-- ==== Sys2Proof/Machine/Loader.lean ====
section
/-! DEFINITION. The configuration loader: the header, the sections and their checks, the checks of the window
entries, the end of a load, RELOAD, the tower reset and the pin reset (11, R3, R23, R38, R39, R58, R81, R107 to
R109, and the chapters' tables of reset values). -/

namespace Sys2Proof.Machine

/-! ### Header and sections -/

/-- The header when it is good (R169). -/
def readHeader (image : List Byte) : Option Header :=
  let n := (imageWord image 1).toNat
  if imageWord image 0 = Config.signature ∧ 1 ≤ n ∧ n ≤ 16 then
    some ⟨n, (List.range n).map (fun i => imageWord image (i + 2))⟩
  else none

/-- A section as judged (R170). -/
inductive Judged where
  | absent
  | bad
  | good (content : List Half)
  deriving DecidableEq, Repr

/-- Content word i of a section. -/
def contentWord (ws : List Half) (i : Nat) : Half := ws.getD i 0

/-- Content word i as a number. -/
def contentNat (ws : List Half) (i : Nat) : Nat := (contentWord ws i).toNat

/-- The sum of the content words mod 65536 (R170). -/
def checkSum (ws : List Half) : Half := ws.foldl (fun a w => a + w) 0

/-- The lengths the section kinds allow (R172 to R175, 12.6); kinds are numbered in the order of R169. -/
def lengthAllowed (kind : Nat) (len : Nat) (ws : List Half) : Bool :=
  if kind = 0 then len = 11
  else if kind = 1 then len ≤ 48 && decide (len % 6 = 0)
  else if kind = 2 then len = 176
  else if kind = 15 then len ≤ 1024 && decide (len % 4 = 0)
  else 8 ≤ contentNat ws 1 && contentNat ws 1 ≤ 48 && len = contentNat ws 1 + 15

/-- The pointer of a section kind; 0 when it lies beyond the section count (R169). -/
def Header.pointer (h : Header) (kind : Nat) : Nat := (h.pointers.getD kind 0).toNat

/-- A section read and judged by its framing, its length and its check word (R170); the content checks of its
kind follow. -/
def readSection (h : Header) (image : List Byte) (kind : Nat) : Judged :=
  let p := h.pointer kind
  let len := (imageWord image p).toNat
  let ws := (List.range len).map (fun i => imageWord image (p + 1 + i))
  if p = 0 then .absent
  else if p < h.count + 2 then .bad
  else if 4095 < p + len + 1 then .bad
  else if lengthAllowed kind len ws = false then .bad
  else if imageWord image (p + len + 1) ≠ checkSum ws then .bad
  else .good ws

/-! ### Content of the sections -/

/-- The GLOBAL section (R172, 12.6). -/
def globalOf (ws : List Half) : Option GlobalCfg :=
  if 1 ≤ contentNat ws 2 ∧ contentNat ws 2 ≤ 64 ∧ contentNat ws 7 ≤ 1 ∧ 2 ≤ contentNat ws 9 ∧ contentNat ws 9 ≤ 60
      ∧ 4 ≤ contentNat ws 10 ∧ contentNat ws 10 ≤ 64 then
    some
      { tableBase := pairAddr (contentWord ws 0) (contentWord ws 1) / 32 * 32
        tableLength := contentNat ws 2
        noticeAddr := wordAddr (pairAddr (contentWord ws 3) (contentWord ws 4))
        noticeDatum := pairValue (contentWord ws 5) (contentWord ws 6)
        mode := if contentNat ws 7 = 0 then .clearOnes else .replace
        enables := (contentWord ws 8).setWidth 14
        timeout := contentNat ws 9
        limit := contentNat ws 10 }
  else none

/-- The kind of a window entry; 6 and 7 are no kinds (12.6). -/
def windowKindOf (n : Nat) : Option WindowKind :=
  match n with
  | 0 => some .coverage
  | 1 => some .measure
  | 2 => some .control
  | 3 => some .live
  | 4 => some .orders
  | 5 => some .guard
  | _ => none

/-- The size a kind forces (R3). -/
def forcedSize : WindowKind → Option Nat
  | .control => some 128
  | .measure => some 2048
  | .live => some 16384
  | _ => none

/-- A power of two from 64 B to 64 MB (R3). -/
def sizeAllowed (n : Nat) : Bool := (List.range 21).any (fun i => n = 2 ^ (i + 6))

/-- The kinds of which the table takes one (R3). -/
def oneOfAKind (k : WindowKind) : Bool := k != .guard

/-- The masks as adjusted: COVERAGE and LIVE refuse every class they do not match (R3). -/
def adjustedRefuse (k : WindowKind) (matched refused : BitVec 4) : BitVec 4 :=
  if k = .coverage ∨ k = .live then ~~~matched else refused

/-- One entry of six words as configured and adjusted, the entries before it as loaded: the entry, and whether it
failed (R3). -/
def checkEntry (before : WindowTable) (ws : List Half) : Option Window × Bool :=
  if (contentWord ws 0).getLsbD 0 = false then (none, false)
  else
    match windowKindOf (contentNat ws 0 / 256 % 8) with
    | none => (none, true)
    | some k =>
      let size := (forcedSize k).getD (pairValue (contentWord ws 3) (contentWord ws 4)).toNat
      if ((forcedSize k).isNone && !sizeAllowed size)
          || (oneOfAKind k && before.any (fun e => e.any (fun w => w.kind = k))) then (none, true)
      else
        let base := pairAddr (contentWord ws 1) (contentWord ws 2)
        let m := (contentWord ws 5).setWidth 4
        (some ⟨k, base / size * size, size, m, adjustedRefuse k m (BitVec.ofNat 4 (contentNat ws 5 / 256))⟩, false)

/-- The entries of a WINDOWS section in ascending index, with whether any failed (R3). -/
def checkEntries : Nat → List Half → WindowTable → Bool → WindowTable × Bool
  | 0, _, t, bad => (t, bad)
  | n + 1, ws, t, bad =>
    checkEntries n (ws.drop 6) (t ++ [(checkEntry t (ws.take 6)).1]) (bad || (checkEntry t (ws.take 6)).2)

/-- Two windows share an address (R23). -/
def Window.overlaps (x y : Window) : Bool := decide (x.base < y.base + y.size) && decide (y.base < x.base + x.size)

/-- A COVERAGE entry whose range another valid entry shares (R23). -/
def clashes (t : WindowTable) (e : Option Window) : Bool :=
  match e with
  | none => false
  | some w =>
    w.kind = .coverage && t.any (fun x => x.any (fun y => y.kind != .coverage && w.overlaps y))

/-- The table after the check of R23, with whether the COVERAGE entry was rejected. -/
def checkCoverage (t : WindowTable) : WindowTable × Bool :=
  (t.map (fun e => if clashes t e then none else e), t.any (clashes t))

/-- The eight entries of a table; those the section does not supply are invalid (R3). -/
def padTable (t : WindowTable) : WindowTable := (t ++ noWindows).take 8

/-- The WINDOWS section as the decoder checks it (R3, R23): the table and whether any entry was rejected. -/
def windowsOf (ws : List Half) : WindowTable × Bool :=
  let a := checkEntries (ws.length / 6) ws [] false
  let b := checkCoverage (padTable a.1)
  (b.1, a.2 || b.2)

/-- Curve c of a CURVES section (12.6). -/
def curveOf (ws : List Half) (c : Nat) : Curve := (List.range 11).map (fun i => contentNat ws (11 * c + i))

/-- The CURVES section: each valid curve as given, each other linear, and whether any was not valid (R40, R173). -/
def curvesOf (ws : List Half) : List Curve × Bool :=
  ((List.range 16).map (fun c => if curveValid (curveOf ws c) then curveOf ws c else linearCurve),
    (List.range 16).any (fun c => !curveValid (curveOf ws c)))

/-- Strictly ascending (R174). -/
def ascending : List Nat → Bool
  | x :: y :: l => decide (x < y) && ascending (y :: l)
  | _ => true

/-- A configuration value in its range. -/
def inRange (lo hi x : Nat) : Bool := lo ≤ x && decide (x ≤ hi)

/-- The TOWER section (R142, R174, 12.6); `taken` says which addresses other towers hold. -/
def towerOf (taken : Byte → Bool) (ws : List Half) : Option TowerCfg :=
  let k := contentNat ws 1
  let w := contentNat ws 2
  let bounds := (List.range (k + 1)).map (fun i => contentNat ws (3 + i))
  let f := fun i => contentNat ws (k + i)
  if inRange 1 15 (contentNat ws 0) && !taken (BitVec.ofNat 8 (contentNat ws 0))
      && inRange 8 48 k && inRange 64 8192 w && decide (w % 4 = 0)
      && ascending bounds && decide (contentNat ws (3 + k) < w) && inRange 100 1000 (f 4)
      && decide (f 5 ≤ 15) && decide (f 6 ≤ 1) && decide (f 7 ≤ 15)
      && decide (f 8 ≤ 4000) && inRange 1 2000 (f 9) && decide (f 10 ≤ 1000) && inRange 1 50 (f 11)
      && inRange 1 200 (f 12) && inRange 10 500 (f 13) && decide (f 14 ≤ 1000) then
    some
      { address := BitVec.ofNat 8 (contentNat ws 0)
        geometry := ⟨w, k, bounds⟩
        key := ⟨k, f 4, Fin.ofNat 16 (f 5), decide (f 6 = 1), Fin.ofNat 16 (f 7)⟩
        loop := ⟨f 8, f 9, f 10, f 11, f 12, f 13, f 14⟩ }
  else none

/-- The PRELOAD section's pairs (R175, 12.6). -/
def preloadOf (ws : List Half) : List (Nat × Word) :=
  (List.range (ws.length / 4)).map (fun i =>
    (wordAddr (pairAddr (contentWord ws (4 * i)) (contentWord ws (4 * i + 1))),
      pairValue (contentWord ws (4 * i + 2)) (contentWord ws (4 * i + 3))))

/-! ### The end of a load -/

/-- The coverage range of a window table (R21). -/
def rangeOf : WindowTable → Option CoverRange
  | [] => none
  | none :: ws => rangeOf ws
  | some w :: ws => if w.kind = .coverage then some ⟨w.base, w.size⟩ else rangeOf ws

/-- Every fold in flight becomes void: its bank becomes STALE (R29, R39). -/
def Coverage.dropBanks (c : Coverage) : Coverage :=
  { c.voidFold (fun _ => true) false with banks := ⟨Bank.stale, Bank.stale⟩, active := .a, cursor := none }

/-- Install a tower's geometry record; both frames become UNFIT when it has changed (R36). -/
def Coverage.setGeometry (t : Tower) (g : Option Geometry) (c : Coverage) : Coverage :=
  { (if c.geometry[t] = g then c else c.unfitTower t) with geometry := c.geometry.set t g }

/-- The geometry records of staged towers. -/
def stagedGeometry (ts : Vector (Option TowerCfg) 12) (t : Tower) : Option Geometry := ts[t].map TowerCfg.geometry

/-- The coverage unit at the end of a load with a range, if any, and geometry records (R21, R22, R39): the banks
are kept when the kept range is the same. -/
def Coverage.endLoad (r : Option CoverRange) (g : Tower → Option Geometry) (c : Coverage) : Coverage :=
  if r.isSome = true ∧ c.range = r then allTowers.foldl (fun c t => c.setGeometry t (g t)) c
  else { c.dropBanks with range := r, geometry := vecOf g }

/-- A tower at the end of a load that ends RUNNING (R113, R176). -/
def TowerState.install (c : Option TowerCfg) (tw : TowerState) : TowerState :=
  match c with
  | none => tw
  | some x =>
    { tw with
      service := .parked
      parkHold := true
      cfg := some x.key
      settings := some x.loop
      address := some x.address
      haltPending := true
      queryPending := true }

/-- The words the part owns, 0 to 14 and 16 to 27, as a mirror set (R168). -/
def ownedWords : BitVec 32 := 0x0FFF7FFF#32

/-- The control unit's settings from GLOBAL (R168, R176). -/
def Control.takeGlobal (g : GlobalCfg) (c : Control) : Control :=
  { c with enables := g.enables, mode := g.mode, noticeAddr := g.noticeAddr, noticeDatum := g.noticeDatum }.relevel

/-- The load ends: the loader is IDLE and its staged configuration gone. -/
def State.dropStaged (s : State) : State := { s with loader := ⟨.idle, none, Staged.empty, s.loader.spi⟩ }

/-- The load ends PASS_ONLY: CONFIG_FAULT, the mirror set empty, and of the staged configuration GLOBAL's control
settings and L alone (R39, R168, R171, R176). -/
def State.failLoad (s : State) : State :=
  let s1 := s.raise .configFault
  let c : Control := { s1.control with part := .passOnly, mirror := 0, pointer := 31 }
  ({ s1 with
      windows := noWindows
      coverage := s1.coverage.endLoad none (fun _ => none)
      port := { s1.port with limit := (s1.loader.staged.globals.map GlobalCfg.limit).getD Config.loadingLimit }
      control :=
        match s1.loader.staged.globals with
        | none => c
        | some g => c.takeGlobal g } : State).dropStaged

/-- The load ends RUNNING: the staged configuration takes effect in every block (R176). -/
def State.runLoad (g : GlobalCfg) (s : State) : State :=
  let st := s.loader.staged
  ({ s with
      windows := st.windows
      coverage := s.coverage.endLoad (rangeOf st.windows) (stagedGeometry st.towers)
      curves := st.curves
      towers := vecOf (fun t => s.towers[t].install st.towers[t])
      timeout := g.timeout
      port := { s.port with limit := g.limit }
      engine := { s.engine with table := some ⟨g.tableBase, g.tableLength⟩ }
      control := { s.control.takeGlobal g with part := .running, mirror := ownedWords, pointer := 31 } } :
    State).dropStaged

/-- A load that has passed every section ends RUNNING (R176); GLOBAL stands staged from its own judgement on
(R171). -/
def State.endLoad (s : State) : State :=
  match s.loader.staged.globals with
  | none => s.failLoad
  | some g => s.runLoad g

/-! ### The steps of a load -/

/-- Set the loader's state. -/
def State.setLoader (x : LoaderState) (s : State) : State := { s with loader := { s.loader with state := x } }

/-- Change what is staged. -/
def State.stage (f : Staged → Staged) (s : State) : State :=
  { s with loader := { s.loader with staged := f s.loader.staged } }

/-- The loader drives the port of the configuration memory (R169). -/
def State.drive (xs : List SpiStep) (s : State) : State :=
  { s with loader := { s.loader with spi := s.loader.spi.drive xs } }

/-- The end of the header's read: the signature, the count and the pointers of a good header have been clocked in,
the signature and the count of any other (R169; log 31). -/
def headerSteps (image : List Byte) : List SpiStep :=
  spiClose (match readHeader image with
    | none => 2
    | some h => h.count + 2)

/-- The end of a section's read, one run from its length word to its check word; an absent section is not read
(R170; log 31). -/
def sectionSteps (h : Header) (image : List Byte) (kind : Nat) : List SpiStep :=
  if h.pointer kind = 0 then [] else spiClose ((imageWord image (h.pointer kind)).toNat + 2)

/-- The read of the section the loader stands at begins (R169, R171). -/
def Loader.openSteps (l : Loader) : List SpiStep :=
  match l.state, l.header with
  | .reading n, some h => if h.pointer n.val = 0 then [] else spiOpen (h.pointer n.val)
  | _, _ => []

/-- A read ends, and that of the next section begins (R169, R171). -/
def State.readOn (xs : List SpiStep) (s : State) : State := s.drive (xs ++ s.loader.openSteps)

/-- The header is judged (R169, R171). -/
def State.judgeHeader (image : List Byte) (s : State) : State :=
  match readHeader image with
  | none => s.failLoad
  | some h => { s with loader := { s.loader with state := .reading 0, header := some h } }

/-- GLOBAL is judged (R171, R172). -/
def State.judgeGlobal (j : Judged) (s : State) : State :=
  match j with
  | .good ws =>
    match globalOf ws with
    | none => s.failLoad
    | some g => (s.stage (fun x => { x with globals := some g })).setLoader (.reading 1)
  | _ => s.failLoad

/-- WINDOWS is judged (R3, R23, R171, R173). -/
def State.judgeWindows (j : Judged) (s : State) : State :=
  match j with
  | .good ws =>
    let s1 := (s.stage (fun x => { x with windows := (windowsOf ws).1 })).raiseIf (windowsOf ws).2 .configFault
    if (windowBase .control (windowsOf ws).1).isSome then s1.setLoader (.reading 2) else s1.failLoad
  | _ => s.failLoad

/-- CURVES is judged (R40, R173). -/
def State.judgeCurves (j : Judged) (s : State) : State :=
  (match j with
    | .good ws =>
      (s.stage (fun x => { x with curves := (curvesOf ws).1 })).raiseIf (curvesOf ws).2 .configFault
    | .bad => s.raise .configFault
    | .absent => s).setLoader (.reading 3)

====

• WHAT NEEDS TO BE DONE
When you retype the data above, start at its first line, stop after the line containing "def Header.pointer (h", and leave out everything else.

• TASK SOLUTION
-- ==== Sys2Proof/Machine/Loader.lean ====
section
/-! DEFINITION. The configuration loader: the header, the sections and their checks, the checks of the window
entries, the end of a load, RELOAD, the tower reset and the pin reset (11, R3, R23, R38, R39, R58, R81, R107 to
R109, and the chapters' tables of reset values). -/

namespace Sys2Proof.Machine

/-! ### Header and sections -/

/-- The header when it is good (R169). -/
def readHeader (image : List Byte) : Option Header :=
  let n := (imageWord image 1).toNat
  if imageWord image 0 = Config.signature ∧ 1 ≤ n ∧ n ≤ 16 then
    some ⟨n, (List.range n).map (fun i => imageWord image (i + 2))⟩
  else none

/-- A section as judged (R170). -/
inductive Judged where
  | absent
  | bad
  | good (content : List Half)
  deriving DecidableEq, Repr

/-- Content word i of a section. -/
def contentWord (ws : List Half) (i : Nat) : Half := ws.getD i 0

/-- Content word i as a number. -/
def contentNat (ws : List Half) (i : Nat) : Nat := (contentWord ws i).toNat

/-- The sum of the content words mod 65536 (R170). -/
def checkSum (ws : List Half) : Half := ws.foldl (fun a w => a + w) 0

/-- The lengths the section kinds allow (R172 to R175, 12.6); kinds are numbered in the order of R169. -/
def lengthAllowed (kind : Nat) (len : Nat) (ws : List Half) : Bool :=
  if kind = 0 then len = 11
  else if kind = 1 then len ≤ 48 && decide (len % 6 = 0)
  else if kind = 2 then len = 176
  else if kind = 15 then len ≤ 1024 && decide (len % 4 = 0)
  else 8 ≤ contentNat ws 1 && contentNat ws 1 ≤ 48 && len = contentNat ws 1 + 15

/-- The pointer of a section kind; 0 when it lies beyond the section count (R169). -/
def Header.pointer (h : Header) (kind : Nat) : Nat := (h.pointers.getD kind 0).toNat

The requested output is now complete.